• [TASK PROMPT]: Two lines below mark the span: the one containing "read whole. -/" and the one containing "let s := if bit w". Set down both, plus every line between, exactly as they stand, and nothing else.

• [SOURCE DATA]:
*** Begin section ***

-- ==== Sys2Proof/Machine/Host.lean ====
section
/-! DEFINITION. The host attachment: command rings and send descriptors, BAR2, the DDR5 channels and the link
(18_host_and_memory_interfaces.md R518 to R530, R544 to R550; 04 R111 to R115). -/

namespace Sys2Proof.Machine

/-! ## Command rings (R522 to R528) -/

/-- A command ring. -/
def State.cring (s : State) (r : Nat) : CmdRing := SMap.get {} s.host.cmd r

/-- Change a command ring. -/
def State.setCring (s : State) (r : Nat) (f : CmdRing → CmdRing) : State :=
  { s with host := { s.host with cmd := SMap.upd {} s.host.cmd r f } }

/-- pi of a ring. -/
def State.ringPi (s : State) (r : Nat) : Nat := s.fld .hostCmdIdx r 63 32

/-- The ring is fetched. -/
def State.cringEn (s : State) (r : Nat) : Bool := s.flag .hostCmdCtl r 63

/-- Words from ci up to pi. -/
def State.ringAvail (s : State) (r : Nat) : Nat := (s.ringPi r + 2 ^ 32 - (s.cring r).ci) % 2 ^ 32

/-- lg of a ring: 9 to 20, other values taken as 9. -/
def State.cringLg (s : State) (r : Nat) : Nat :=
  let n := s.fld .hostCmdBase r 4 0
  if 9 ≤ n && n ≤ 20 then n else 9

/-- A ring enters ERROR. -/
def State.cringError (s : State) (r err : Nat) : State :=
  (s.setCring r fun g => { g with error := true, err := err }).sendVector (s.fld .hostCfg 0 42 32)

/-- Write ci back, where that is due: at most once for each beat (R523). -/
def State.writeBack (s : State) (r : Nat) : State :=
  let g := s.cring r
  if s.flag .hostCmdCtl r 61 && g.wrote ≠ g.ci && g.wbAt ≠ s.beat.bc + 1 then
    (s.setCring r fun g => { g with wrote := g.ci, wbAt := s.beat.bc + 1 }).emit
      (.hostWrite (8 * s.fld .hostCmdCtl r 51 3) (at_ 0 g.ci))
  else s

/-- ci moves past n words. -/
def State.cringAdvance (s : State) (r n : Nat) : State :=
  (s.setCring r fun g => { g with ci := (g.ci + n) % 2 ^ 32 }).writeBack r

/-- A doorbell, or an enable, that finds more words than the ring holds puts it in ERROR. -/
def State.cringCheck (s : State) (r : Nat) : State :=
  if s.cringEn r && !(s.cring r).error && 2 ^ s.cringLg r < s.ringAvail r then s.cringError r 1 else s

/-- DOORBELL: a write of pi. -/
def State.doorbell (s : State) (r pi : Nat) : State := (s.setFld .hostCmdIdx r 63 32 pi).cringCheck r

/-! ## Completions (04 R115) -/

/-- The completion item of a command program. -/
def State.doneItem (s : State) (ring tag status index writes : Nat) (late : Bool) : Item :=
  ⟨at_ 56 0x21 ||| at_ 48 status ||| at_ 32 tag ||| at_ 26 ring ||| at_ 25 (b2n late),
    s.beatWord ||| at_ 20 index, at_ 32 writes, 0⟩

/-- A MGMT_RSP (R542): the kind, the status, the count done and the words that follow. -/
def State.mgmtReply (s : State) (h : Hdr) (kind status done : Nat) (ws : List Word) : State :=
  let pay := ((at_ 48 kind ||| at_ 40 status ||| at_ 0 done) :: ws).flatMap wordBytes
  s.toReturn (unicastRet .controller 0 (s.replyHdr h opMgmtRsp pay.length false) pay)

/-- Complete a command program: its item on the paired ring, its vector, and for a program posted by a MGMT frame
the reply. -/
def State.cmdDone (s : State) (p : CmdProg) (status index writes : Nat) : State :=
  let x := s.doneItem p.ring p.tag status index writes p.late
  let s := s.post p.ring [x]
  let s := if p.irq then s.ringIrqNow p.ring else s
  match p.mgmt with
  | some h => s.mgmtReply h 3 0 1 [x.w0, x.w1, x.w2, x.w3]
  | none => s

/-! ## Send descriptors (R529, R530) -/

/-- Frame bytes of a descriptor. -/
def descLen (w : Word) : Nat := bits w 57 44

/-- Words of a descriptor's entry. -/
def descWords (w : Word) : Nat := 2 + ceilDiv (descLen w) 8

/-- The item of a descriptor that yields no frame. -/
def State.descItem (s : State) (src : Option Nat) (tag status : Nat) : State :=
  match src with
  | some r => s.post r [⟨at_ 56 0x22 ||| at_ 48 status ||| at_ 32 tag ||| at_ 26 r, s.beatWord, 0, 0⟩]
  | none => s

/-- Take a send descriptor from a ring, or from the controller's own queue (`none`). One with a bit set that R529 calls zero
is answered RANGE (DEDUCED, log entry 113). -/
def State.takeDesc (s : State) (src : Option Nat) (ws : List Word) : State :=
  let w := ws.getD 0 0
  let port := bits w 24 15
  let n := descLen w
  let eth := s.portEth port
  let bytes := ((ws.drop 2).flatMap wordBytes).take n
  let ok := s.portValid port && bits w 14 0 = 0 && ws.getD 1 0 = 0 && bits w 60 58 < s.portWidth port
    && (if eth then 60 ≤ n && n ≤ 9212 else 48 ≤ n && n ≤ 8240)
  if !ok then s.descItem src (bits w 43 28) 1
  else
    s.toReturn
      { pipe := 0, unit := .controller, bytes := bytes, eth := eth, part := 0, cls := bits w 27 25, epoch := s.stn.cur, kind := 2,
        target := port, subq := 0, desc := src.map fun r => (r, bits w 43 28), tsReq := bit w 62,
        pin := if bit w 61 then some (port + bits w 60 58) else none, bcast := none, trk := none }

/-! ## Fetching (04 R111, R112; R523 to R525) -/

/-- The program that a MGMT frame posted at ci of a ring. -/
def State.postedAt (s : State) (r : Nat) : Option MgmtPost :=
  if r = s.fld .hostMgmtCfg 0 5 0 then s.host.mgmtIn.find? fun m => m.at_ = (s.cring r).ci else none

/-- That program is done with. -/
def State.unpost (s : State) (m : Option MgmtPost) : State :=
  match m with
  | some m => { s with host := { s.host with mgmtIn := dropFirst (fun x => x = m) s.host.mgmtIn } }
  | none => s

/-- The program of an entry's words. -/
def progOf (r : Nat) (ws : List Word) (cut : Bool) (m : Option MgmtPost) : CmdProg :=
  let w := ws.getD 0 0
  let n := bits w 54 44
  { ring := r, tag := bits w 43 28, part := bits w 27 16, irq := bit w 14, atBeatEn := bit w 15,
    atBeat := bits (ws.getD 1 0) 31 0, late := false, code := (ws.drop 2).take n, cut := cut, words := 2 + n,
    mgmt := m.map (·.hdr) }

/-- The header bits that R111 marks Zero are zero. -/
def headZero (ws : List Word) : Bool :=
  bits (ws.getD 0 0) 63 55 = 0 && bits (ws.getD 0 0) 13 0 = 0 && bits (ws.getD 1 0) 63 32 = 0

/-- The cost of a program (13 R399). -/
def CmdProg.cost (p : CmdProg) : Nat := p.code.foldl (fun n w => n + ctlCost w) 0

/-- The first instruction with an undefined encoding. -/
def CmdProg.badAt (p : CmdProg) : Option Nat := p.code.findIdx? fun w => !ctlDefined w

/-- The sixteen words of a descriptor; none where the address is no multiple of 128 or they cannot be read whole. -/
def State.readDesc (s : State) (a : Nat) : Option (List Word) :=
  if a % 128 = 0 && a + 128 ≤ s.spineSize && !s.badRead .spine a 128 then
    some ((List.range 16).map fun j => s.spineWord (a + 8 * j))
  else none

/-- A literal instruction on the sequencer's registers (13 R400). -/
def litStep (w : Word) (c : List Word) : List Word :=
  if fOp w = 0xC0 then c.set (fCa w) (setBits (c.getD (fCa w) 0) 31 0 (fImmU w))
  else if fOp w = 0xC1 then c.set (fCa w) (setBits (c.getD (fCa w) 0) 63 32 (fImmU w))
  else c

/-- The descriptors that a program's ctx.new instructions name (11 R323): only literals change the registers that hold
their addresses. -/
def State.readDescs (s : State) : Nat → List Word → List Word → List (Nat × Option (List Word))
  | _, [], _ => []
  | i, w :: ws, c =>
    let rest := State.readDescs s (i + 1) ws (litStep w c)
    if fOp w = 0xDC then (i, s.readDesc (c.getD (fCa w) 0).toNat) :: rest else rest

/-- A program commits: the descriptors that it names are read (11 R323). -/
def State.commit (s : State) (p : CmdProg) : State :=
  { s with host := { s.host with commits := s.host.commits ++
      [{ p with descs := s.readDescs 0 p.code (List.replicate 16 0) }] } }

/-- A program fetched whole: it fails, is held, or commits. -/
def State.takeProg (s : State) (r : Nat) (ws : List Word) (cut : Bool) (m : Option MgmtPost) : State :=
  let p := progOf r ws cut m
  let past := (s.unpost m).cringAdvance r p.words
  if !headZero ws then past.cmdDone p 1 0xFFF 0
  else
    match p.badAt with
    | some i => past.cmdDone p 1 i 0
    | none =>
      if 8192 < p.cost then past.cmdDone p 2 0xFFF p.cost
      else if p.atBeatEn && 0 < sdiff 32 p.atBeat s.beat.now then s.setCring r fun g => { g with held := some p }
      else past.commit { p with late := p.atBeatEn }

/-- A flush takes effect: the entry at ci answers FLUSHED, and ci is pi. -/
def State.flushEntry (s : State) (r : Nat) (ws : List Word) (m : Option MgmtPost) : State :=
  let w := ws.getD 0 0
  let s := s.unpost m
  let s := if bit w 63 then s.descItem (some r) (bits w 43 28) 3 else s.cmdDone (progOf r ws false m) 6 0xFFF 0
  (s.setCring r fun g => { g with flush := false, held := none, ci := s.ringPi r }).writeBack r

/-- CMD_FETCH_COMPLETE: the words from ci have been fetched. For a flush the entry at ci is read on a ring that does
not fetch, too, to name what is discarded (R525). -/
def State.fetched (s : State) (r : Nat) (words : List Word) (how : FetchEnd) (cut : Bool) : State :=
  let g := s.cring r
  let avail := s.ringAvail r
  if ((!s.cringEn r || g.error) && !g.flush) || g.held.isSome || avail = 0 then s
  else
    match how with
    | .refused => s.cringError r 2
    | .poisoned => s.cringError r 4
    | .data =>
      let m := s.postedAt r
      let ws := match m with
        | some m => m.words
        | none => words
      match ws with
      | [] => s
      | w :: _ =>
        if g.flush then s.flushEntry r ws m
        else if bit w 63 then
          let n := descWords w
          if s.unitWaits .controller || avail < n || ws.length < n then s else (s.cringAdvance r n).takeDesc (some r) (ws.take n)
        else
          let n := bits w 54 44
          if n = 0 || 1024 < n then
            ((s.unpost m).cmdDone (progOf r ws cut m) 2 0xFFF 0).cringError r 5
          else if avail < 2 + n || ws.length < 2 + n then s
          else s.takeProg r ws cut m

/-- CMD_FETCH_TIMEOUT. -/
def State.fetchTimeout (s : State) (r : Nat) : State :=
  let g := s.cring r
  if !s.cringEn r || g.error || g.held.isSome || s.ringAvail r = 0 then s else s.cringError r 3

/-- The program that a ring holds is due (16 R473, R476). -/
def State.releaseDue (s : State) (r : Nat) : Bool :=
  match (s.cring r).held with
  | some p => decide (0 ≤ sdiff 32 s.beat.now p.atBeat)
  | none => false

/-- CMD_PROGRAM_RELEASE: a held program is due (16 R473, R476). -/
def State.releaseProg (s : State) (r : Nat) : State :=
  match (s.cring r).held with
  | none => s
  | some p =>
    let d := sdiff 32 s.beat.now p.atBeat
    if d < 0 then s
    else
      let s := (s.unpost (s.postedAt r)).setCring r fun g => { g with held := none }
      (s.cringAdvance r p.words).commit { p with late := decide (0 < d), cut := false }

/-! ## HOST_CMD_CTL_r and HOST_CMD_BASE_r (R525 to R527) -/

/-- A write of flush. Without an entry before pi it takes effect at once; with a held program too. -/
def State.cringFlush (s : State) (r : Nat) : State :=
  let g := s.cring r
  match g.held with
  | some p =>
    let s := (s.unpost (s.postedAt r)).cmdDone p 6 0xFFF 0
    (s.setCring r fun g => { g with held := none, ci := s.ringPi r }).writeBack r
  | none => if s.ringAvail r = 0 then s else s.setCring r fun g => { g with flush := true }

/-- A write of HOST_CMD_CTL_r: flush, then the RW fields. Clearing en releases a held program; writing en leaves
ERROR. -/
def State.cringCtl (s : State) (r : Nat) (val : Word) : State :=
  let s := if bit val 62 then s.cringFlush r else s
  let s := s.putRw .hostCmdCtl r val
  if bit val 63 then (s.setCring r fun g => { g with error := false }).cringCheck r
  else s.setCring r fun g => { g with held := none }

/-- A write of HOST_CMD_BASE_r is ignored while en is set. -/
def State.cringBase (s : State) (r : Nat) (val : Word) : State :=
  if s.cringEn r then s else s.putRw .hostCmdBase r val

/-- HOST_CMD_CTL_r as it reads. -/
def State.cringWord (s : State) (r : Nat) : Word :=
  let g := s.cring r
  let st := if !s.cringEn r then 0 else if g.error then 4 else if g.flush then 3 else if g.held.isSome then 2 else 1
  s.reg .hostCmdCtl r ||| at_ 58 st ||| at_ 54 g.err

/-- HOST_CMD_IDX_r as it reads. -/
def State.cringIdxWord (s : State) (r : Nat) : Word := at_ 32 (s.ringPi r) ||| at_ 0 (s.cring r).ci

/-- CMD_FETCH_COMPLETE. -/
def execCmdFetchComplete (ring : Nat) (words : List Word) (how : FetchEnd) (late : Bool) (s : State) : Out :=
  run (.cmdFetchComplete ring words how late) s fun s => s.fetched ring words how late

/-- CMD_FETCH_TIMEOUT. -/
def execCmdFetchTimeout (ring : Nat) (s : State) : Out := run (.cmdFetchTimeout ring) s fun s => s.fetchTimeout ring

/-- CMD_PROGRAM_RELEASE: called for the coming boundary. -/
def execCmdProgramRelease (ring : Nat) (s : State) : Out :=
  run (.cmdProgramRelease ring) s fun s => s.call (.cmdProgramRelease ring) (s.coming (·.releaseDue ring))

/-- DOORBELL. -/
def execDoorbell (ring pi : Nat) (s : State) : Out := run (.doorbell ring pi) s fun s => s.doorbell ring pi

/-- CMD_RING_FLUSH: a write of HOST_CMD_CTL_r that writes flush and keeps the rest. -/
def execCmdRingFlush (ring : Nat) (s : State) : Out :=
  run (.cmdRingFlush ring) s fun s => s.cringFlush ring

/-- CMD_RING_DISABLE: a write that clears en and keeps the rest. -/
def execCmdRingDisable (ring : Nat) (s : State) : Out :=
  run (.cmdRingDisable ring) s fun s => s.cringCtl ring (setBit (s.reg .hostCmdCtl ring &&& RegKind.hostCmdCtl.rwMask) 63 false)

/-- CMD_RING_ENABLE: a write that sets en and keeps the rest. -/
def execCmdRingEnable (ring : Nat) (s : State) : Out :=
  run (.cmdRingEnable ring) s fun s => s.cringCtl ring (setBit (s.reg .hostCmdCtl ring &&& RegKind.hostCmdCtl.rwMask) 63 true)

/-- CONTROLLER_SEND: a descriptor on the controller's own queue, while the firmware runs (20 R582). -/
def execControllerSend (words : List Word) (s : State) : Out :=
  run (.controllerSend words) s fun s =>
    if s.boot.running && !s.unitWaits .controller && descWords (words.getD 0 0) ≤ words.length && bit (words.getD 0 0) 63 then s.takeDesc none words
    else s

*** End section ***

• [YOUR SOLUTION]:
/-- The sixteen words of a descriptor; none where the address is no multiple of 128 or they cannot be read whole. -/
def State.readDesc (s : State) (a : Nat) : Option (List Word) :=
  if a % 128 = 0 && a + 128 ≤ s.spineSize && !s.badRead .spine a 128 then
    some ((List.range 16).map fun j => s.spineWord (a + 8 * j))
  else none

/-- A literal instruction on the sequencer's registers (13 R400). -/
def litStep (w : Word) (c : List Word) : List Word :=
  if fOp w = 0xC0 then c.set (fCa w) (setBits (c.getD (fCa w) 0) 31 0 (fImmU w))
  else if fOp w = 0xC1 then c.set (fCa w) (setBits (c.getD (fCa w) 0) 63 32 (fImmU w))
  else c

/-- The descriptors that a program's ctx.new instructions name (11 R323): only literals change the registers that hold
their addresses. -/
def State.readDescs (s : State) : Nat → List Word → List Word → List (Nat × Option (List Word))
  | _, [], _ => []
  | i, w :: ws, c =>
    let rest := State.readDescs s (i + 1) ws (litStep w c)
    if fOp w = 0xDC then (i, s.readDesc (c.getD (fCa w) 0).toNat) :: rest else rest

/-- A program commits: the descriptors that it names are read (11 R323). -/
def State.commit (s : State) (p : CmdProg) : State :=
  { s with host := { s.host with commits := s.host.commits ++
      [{ p with descs := s.readDescs 0 p.code (List.replicate 16 0) }] } }

/-- A program fetched whole: it fails, is held, or commits. -/
def State.takeProg (s : State) (r : Nat) (ws : List Word) (cut : Bool) (m : Option MgmtPost) : State :=
  let p := progOf r ws cut m
  let past := (s.unpost m).cringAdvance r p.words
  if !headZero ws then past.cmdDone p 1 0xFFF 0
  else
    match p.badAt with
    | some i => past.cmdDone p 1 i 0
    | none =>
      if 8192 < p.cost then past.cmdDone p 2 0xFFF p.cost
      else if p.atBeatEn && 0 < sdiff 32 p.atBeat s.beat.now then s.setCring r fun g => { g with held := some p }
      else past.commit { p with late := p.atBeatEn }

/-- A flush takes effect: the entry at ci answers FLUSHED, and ci is pi. -/
def State.flushEntry (s : State) (r : Nat) (ws : List Word) (m : Option MgmtPost) : State :=
  let w := ws.getD 0 0
  let s := s.unpost m
  let s := if bit w 63 then s.descItem (some r) (bits w 43 28) 3 else s.cmdDone (progOf r ws false m) 6 0xFFF 0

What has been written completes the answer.